## [What to do]
Begin at the line below that has "busy := busy" and stop after the line that has "def State.trapAfter (s". Please restate only those lines, word for word.

(Records excerpted from a collection)
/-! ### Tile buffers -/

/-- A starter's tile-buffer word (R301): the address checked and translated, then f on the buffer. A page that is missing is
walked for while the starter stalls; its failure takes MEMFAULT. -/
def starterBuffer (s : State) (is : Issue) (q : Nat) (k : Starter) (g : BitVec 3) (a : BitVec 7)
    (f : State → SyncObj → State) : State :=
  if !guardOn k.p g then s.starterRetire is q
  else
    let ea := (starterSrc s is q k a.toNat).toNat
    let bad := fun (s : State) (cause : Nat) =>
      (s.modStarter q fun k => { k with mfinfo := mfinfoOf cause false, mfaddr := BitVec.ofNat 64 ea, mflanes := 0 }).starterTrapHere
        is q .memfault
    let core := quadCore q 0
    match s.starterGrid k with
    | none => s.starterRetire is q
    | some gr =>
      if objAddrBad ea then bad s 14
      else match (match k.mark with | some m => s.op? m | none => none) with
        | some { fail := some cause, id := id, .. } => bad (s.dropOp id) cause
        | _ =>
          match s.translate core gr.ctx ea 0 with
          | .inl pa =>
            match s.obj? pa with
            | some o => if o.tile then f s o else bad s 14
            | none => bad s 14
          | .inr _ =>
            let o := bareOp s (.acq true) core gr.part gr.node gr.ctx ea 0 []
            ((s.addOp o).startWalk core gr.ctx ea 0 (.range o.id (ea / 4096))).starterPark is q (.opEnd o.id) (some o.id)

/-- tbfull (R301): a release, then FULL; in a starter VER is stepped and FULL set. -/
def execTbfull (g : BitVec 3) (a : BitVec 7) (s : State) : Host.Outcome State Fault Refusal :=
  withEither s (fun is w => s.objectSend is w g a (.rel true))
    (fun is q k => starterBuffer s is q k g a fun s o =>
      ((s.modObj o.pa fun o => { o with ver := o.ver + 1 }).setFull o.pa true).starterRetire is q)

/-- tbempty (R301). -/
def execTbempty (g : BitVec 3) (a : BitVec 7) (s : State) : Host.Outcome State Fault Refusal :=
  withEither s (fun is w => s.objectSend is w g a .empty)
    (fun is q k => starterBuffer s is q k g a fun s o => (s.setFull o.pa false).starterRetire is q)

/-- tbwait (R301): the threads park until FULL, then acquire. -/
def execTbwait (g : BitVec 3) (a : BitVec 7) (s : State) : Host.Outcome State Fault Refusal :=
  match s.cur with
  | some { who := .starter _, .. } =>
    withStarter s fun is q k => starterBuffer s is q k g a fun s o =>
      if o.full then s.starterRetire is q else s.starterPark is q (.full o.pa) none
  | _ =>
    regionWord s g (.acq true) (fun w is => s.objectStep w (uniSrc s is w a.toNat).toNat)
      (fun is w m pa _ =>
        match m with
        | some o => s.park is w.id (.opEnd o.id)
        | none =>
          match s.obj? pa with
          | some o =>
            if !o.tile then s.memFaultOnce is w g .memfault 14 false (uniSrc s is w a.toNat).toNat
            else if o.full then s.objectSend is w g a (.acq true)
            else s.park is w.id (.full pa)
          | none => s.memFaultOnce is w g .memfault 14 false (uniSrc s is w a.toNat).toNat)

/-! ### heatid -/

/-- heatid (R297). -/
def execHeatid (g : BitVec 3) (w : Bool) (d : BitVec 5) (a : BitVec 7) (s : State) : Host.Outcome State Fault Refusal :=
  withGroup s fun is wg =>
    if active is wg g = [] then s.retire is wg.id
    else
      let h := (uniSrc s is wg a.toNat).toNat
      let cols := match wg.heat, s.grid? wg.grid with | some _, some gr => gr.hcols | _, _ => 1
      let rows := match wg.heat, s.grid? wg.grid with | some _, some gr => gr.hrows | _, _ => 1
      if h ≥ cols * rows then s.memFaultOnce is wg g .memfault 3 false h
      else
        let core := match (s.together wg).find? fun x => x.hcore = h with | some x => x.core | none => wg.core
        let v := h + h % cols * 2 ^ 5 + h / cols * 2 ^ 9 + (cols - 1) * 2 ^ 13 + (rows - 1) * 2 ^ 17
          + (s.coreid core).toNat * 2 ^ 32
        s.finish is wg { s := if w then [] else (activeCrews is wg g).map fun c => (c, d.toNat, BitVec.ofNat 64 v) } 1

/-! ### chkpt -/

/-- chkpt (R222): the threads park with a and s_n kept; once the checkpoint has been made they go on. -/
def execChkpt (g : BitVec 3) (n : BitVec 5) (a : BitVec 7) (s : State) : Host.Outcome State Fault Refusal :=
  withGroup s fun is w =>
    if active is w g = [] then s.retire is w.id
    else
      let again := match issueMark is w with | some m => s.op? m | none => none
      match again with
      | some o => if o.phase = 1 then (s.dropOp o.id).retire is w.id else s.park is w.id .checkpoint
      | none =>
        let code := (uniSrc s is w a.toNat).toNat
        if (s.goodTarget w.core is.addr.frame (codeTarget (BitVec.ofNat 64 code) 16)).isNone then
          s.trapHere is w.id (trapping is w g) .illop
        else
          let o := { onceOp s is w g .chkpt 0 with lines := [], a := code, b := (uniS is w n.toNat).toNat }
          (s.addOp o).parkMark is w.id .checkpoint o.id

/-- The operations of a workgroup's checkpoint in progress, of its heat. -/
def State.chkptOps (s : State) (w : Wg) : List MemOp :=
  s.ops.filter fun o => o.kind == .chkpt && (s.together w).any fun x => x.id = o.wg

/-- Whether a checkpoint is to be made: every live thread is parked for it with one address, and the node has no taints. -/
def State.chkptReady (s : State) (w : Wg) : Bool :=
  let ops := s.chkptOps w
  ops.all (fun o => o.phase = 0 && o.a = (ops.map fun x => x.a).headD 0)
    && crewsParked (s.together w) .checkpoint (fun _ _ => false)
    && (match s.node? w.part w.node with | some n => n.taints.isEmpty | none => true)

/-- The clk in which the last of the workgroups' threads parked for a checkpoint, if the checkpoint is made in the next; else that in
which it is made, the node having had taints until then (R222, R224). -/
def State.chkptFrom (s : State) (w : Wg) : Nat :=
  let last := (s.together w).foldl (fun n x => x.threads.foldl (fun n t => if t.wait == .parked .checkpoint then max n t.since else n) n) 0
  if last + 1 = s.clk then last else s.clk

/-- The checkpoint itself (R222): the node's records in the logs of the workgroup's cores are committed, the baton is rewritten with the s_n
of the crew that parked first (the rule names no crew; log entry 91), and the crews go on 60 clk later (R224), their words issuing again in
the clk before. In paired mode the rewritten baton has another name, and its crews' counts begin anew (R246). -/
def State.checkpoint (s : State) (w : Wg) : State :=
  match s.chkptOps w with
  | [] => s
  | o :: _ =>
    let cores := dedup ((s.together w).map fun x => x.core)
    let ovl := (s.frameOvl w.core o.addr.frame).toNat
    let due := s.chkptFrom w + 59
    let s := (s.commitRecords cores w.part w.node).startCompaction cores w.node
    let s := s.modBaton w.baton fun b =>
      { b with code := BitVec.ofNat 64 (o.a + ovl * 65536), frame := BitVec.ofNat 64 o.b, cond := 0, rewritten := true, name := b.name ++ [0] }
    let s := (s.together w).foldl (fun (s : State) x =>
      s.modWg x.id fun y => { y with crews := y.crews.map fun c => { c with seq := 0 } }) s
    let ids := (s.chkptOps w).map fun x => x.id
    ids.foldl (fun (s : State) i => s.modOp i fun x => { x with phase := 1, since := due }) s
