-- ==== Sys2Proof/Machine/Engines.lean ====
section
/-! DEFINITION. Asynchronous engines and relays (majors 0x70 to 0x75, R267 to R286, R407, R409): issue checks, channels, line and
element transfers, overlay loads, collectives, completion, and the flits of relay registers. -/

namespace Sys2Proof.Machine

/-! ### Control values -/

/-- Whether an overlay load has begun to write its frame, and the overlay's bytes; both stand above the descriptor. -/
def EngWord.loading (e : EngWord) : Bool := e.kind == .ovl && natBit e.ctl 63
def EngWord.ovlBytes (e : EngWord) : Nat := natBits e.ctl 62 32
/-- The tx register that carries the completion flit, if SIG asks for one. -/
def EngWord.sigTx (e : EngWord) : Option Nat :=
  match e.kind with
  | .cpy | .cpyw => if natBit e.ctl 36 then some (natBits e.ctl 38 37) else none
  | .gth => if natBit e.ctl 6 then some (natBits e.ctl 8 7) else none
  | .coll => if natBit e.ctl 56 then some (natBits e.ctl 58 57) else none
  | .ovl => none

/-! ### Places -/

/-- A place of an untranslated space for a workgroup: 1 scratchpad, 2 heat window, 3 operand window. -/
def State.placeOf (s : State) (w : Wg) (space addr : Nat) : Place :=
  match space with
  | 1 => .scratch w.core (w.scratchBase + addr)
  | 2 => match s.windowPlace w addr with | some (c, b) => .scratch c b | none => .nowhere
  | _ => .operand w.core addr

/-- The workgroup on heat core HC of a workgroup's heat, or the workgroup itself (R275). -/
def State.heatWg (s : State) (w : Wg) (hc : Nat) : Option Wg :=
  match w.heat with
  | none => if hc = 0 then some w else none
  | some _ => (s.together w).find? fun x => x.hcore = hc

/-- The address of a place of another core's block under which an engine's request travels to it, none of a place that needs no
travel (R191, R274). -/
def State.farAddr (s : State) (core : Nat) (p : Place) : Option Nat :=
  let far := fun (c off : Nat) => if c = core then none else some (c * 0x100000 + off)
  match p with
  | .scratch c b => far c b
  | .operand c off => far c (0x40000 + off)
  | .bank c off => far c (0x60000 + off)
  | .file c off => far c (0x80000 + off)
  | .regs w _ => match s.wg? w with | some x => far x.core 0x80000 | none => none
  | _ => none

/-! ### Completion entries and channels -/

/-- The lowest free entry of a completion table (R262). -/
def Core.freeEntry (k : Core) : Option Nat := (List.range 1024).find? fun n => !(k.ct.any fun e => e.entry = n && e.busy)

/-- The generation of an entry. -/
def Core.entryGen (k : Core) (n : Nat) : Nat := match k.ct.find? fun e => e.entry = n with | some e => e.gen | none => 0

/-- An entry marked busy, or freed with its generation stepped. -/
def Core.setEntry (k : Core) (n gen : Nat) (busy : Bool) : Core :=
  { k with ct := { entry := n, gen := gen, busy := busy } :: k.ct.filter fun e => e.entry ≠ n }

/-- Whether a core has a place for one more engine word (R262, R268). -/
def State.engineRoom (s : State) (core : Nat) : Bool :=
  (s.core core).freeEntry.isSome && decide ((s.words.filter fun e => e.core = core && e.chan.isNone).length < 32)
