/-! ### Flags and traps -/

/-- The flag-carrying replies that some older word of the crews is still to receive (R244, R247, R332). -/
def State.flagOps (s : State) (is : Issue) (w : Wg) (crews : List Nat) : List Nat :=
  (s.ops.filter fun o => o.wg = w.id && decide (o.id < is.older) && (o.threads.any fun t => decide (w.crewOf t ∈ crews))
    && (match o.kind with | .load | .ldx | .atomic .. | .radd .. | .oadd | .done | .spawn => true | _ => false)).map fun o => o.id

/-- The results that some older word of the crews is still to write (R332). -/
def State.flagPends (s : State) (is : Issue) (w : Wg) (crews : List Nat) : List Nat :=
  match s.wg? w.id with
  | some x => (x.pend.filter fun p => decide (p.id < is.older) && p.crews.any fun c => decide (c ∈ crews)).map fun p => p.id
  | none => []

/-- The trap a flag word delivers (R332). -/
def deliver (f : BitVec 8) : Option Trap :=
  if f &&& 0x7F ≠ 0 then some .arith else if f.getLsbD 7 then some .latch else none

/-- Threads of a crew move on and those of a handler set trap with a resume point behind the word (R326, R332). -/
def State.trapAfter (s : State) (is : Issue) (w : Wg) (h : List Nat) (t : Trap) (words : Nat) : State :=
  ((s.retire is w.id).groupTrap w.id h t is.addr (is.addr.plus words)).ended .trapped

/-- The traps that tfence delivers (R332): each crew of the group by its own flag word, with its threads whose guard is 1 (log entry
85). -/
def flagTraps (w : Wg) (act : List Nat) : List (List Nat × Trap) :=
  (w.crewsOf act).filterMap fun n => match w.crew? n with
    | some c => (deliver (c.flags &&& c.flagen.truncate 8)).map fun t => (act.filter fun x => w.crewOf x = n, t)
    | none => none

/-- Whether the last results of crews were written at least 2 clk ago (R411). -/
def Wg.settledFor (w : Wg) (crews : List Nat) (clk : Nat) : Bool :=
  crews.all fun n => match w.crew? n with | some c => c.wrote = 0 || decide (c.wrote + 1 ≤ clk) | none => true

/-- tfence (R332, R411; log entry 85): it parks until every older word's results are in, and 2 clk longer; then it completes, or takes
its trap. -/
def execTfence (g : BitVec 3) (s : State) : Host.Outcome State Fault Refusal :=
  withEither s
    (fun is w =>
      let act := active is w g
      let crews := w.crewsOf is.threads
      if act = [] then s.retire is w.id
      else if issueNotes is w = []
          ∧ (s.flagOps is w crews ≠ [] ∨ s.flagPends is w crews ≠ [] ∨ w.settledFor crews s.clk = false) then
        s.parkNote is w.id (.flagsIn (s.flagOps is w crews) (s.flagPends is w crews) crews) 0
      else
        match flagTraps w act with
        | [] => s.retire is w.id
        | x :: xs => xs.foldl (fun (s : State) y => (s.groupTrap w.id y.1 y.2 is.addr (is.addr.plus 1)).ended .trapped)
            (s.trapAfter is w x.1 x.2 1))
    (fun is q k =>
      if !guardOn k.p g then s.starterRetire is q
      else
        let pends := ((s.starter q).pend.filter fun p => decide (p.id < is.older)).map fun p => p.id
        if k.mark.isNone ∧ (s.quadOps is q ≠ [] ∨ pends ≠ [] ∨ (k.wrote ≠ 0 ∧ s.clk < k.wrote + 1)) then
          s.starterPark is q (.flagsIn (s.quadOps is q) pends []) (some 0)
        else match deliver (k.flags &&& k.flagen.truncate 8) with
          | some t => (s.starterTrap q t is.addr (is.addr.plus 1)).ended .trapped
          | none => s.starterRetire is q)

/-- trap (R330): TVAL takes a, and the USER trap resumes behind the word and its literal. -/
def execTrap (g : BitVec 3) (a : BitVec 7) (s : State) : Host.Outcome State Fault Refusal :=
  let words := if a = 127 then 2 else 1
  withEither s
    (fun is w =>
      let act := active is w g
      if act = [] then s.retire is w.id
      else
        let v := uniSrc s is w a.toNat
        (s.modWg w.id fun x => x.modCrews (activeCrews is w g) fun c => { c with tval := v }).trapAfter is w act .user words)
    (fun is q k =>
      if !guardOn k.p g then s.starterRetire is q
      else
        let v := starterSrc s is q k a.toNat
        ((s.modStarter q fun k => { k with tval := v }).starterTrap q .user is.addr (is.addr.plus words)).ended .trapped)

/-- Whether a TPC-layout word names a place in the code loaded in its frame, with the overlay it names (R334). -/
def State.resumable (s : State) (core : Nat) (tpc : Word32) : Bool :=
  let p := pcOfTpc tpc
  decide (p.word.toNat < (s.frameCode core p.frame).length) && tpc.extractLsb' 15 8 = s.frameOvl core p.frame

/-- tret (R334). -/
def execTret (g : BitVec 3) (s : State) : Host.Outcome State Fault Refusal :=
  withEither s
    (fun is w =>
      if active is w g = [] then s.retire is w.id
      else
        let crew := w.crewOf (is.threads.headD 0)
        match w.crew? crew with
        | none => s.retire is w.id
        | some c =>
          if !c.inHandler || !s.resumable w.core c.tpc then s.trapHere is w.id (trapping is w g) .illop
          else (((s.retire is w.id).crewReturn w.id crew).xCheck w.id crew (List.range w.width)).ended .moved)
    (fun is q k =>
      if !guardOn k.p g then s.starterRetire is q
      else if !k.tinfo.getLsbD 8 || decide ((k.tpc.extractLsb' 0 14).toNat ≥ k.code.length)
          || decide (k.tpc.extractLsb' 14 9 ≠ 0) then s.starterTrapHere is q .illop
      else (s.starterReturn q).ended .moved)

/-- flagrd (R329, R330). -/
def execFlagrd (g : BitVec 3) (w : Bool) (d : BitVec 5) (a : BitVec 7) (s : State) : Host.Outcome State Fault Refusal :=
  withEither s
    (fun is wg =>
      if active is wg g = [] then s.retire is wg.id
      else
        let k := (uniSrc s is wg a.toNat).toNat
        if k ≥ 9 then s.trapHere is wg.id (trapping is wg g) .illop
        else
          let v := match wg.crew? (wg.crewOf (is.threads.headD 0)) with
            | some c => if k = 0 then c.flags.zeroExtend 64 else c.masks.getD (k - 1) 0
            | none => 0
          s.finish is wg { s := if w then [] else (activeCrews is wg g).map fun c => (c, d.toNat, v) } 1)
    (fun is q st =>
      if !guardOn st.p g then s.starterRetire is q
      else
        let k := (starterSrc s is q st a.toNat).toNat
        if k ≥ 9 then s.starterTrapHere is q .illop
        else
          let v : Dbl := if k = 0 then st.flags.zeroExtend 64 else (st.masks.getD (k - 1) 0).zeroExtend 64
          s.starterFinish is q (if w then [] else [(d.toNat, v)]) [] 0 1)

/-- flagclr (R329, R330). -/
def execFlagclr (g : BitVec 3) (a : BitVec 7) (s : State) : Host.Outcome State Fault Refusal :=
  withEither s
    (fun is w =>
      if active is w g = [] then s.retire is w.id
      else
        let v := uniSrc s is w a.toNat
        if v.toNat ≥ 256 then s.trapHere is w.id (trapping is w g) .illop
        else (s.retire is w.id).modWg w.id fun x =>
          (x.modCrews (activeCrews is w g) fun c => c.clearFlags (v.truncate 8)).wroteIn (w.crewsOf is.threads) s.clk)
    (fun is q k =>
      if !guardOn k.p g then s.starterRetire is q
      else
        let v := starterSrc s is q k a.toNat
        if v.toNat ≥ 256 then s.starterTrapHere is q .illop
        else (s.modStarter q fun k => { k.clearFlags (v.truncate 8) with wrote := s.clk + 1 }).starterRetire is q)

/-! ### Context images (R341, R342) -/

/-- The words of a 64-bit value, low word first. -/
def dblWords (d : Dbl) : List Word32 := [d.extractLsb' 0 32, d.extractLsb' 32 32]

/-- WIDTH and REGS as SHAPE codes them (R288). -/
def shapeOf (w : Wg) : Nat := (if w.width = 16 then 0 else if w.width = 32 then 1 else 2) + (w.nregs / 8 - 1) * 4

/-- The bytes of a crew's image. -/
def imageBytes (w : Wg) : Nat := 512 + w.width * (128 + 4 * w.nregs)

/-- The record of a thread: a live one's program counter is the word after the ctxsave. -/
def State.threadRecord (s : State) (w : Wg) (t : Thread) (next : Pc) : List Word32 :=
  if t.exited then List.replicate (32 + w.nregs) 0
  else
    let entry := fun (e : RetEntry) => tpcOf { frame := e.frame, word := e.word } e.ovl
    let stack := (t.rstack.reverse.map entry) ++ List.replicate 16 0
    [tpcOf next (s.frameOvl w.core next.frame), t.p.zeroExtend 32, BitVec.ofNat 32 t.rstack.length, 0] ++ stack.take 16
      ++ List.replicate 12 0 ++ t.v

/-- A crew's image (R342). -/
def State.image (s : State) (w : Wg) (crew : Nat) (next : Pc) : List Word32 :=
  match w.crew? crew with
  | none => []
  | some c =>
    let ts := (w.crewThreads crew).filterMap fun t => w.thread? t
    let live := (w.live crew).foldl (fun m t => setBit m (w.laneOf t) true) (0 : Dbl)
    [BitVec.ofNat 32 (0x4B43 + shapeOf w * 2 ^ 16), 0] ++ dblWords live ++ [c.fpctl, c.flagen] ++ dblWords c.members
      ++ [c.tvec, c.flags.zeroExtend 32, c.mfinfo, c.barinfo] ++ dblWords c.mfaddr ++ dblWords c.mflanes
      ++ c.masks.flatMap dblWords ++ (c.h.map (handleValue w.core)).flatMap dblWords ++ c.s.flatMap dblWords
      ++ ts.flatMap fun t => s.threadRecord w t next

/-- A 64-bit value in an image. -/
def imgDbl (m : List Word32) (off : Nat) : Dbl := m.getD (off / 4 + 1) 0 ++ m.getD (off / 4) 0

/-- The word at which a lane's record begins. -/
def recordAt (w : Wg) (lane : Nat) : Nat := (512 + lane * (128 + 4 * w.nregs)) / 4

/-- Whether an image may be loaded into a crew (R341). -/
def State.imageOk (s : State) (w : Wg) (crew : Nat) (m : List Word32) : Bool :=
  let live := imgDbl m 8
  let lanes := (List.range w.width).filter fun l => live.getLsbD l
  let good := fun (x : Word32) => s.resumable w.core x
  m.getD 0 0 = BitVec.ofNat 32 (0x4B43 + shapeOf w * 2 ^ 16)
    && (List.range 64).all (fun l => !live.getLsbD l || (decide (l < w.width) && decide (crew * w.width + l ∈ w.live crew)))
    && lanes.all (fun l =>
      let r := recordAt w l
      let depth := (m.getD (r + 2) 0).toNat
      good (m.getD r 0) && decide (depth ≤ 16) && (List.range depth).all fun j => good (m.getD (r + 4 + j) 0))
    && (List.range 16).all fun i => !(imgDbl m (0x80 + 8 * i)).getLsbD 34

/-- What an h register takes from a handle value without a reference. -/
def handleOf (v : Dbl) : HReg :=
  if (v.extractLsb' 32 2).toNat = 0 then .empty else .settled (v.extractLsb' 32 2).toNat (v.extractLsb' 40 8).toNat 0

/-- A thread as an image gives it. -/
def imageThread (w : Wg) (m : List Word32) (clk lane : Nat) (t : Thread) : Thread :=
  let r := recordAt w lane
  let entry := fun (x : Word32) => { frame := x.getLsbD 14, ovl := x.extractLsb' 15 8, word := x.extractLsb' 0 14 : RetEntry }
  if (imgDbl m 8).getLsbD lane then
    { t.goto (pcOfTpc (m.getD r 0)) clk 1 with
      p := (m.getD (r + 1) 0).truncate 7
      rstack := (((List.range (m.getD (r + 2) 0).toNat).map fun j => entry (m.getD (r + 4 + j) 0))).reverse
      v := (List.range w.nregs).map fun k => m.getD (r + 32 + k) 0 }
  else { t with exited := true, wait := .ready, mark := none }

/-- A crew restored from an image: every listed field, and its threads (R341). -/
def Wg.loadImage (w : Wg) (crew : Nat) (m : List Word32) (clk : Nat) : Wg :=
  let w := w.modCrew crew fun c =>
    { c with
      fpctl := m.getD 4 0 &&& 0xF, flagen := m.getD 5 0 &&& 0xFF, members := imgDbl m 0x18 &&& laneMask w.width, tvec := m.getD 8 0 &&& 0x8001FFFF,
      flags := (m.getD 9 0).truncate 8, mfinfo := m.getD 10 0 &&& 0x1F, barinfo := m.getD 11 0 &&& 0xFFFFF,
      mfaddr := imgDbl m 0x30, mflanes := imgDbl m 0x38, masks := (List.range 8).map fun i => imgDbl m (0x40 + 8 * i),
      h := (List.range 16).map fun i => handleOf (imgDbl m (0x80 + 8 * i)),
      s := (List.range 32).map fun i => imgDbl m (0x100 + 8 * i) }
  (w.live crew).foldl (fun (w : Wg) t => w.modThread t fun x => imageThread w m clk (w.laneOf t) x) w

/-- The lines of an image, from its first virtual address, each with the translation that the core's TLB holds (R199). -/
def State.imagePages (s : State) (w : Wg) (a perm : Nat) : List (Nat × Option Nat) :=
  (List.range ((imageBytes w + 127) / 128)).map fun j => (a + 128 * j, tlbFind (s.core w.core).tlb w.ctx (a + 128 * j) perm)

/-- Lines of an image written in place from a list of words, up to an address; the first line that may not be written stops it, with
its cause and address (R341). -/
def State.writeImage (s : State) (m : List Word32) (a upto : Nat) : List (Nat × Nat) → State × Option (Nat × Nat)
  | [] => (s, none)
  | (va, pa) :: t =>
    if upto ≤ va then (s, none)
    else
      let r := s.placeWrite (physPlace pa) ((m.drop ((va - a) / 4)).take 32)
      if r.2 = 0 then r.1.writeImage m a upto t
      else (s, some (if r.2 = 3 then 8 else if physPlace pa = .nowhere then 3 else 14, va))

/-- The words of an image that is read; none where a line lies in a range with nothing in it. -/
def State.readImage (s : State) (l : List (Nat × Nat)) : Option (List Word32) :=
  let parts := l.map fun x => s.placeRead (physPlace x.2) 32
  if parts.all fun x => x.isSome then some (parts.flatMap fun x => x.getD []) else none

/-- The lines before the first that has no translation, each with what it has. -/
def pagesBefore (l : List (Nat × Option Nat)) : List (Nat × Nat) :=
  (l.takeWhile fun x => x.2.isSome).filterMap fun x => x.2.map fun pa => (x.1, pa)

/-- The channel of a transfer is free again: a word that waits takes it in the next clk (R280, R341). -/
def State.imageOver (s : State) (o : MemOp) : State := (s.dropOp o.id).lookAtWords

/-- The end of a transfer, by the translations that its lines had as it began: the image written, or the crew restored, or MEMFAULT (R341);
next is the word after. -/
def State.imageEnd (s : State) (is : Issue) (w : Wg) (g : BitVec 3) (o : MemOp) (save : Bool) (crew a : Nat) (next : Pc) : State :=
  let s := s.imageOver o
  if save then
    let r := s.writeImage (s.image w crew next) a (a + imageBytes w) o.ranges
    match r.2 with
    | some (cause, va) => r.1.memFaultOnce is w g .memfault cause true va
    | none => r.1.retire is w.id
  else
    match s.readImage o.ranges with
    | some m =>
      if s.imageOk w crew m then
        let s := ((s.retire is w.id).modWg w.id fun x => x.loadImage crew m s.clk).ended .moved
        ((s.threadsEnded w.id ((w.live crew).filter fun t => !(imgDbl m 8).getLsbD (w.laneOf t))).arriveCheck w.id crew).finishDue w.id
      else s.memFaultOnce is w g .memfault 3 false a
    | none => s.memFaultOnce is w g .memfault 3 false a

## [Answer to the exercise]
  { k with ct := { entry := n, gen := gen, busy := busy } :: k.ct.filter fun e => e.entry ≠ n }

/-- Whether a core has a place for one more engine word (R262, R268). -/
def State.engineRoom (s : State) (core : Nat) : Bool :=
  (s.core core).freeEntry.isSome && decide ((s.words.filter fun e => e.core = core && e.chan.isNone).length < 32)
/-! ### Flags and traps -/

/-- The flag-carrying replies that some older word of the crews is still to receive (R244, R247, R332). -/
def State.flagOps (s : State) (is : Issue) (w : Wg) (crews : List Nat) : List Nat :=
  (s.ops.filter fun o => o.wg = w.id && decide (o.id < is.older) && (o.threads.any fun t => decide (w.crewOf t ∈ crews))
    && (match o.kind with | .load | .ldx | .atomic .. | .radd .. | .oadd | .done | .spawn => true | _ => false)).map fun o => o.id

/-- The results that some older word of the crews is still to write (R332). -/
def State.flagPends (s : State) (is : Issue) (w : Wg) (crews : List Nat) : List Nat :=
  match s.wg? w.id with
  | some x => (x.pend.filter fun p => decide (p.id < is.older) && p.crews.any fun c => decide (c ∈ crews)).map fun p => p.id
  | none => []

/-- The trap a flag word delivers (R332). -/
def deliver (f : BitVec 8) : Option Trap :=
  if f &&& 0x7F ≠ 0 then some .arith else if f.getLsbD 7 then some .latch else none

/-- Threads of a crew move on and those of a handler set trap with a resume point behind the word (R326, R332). -/
def State.trapAfter (s : State) (is : Issue) (w : Wg) (h : List Nat) (t : Trap) (words : Nat) : State :=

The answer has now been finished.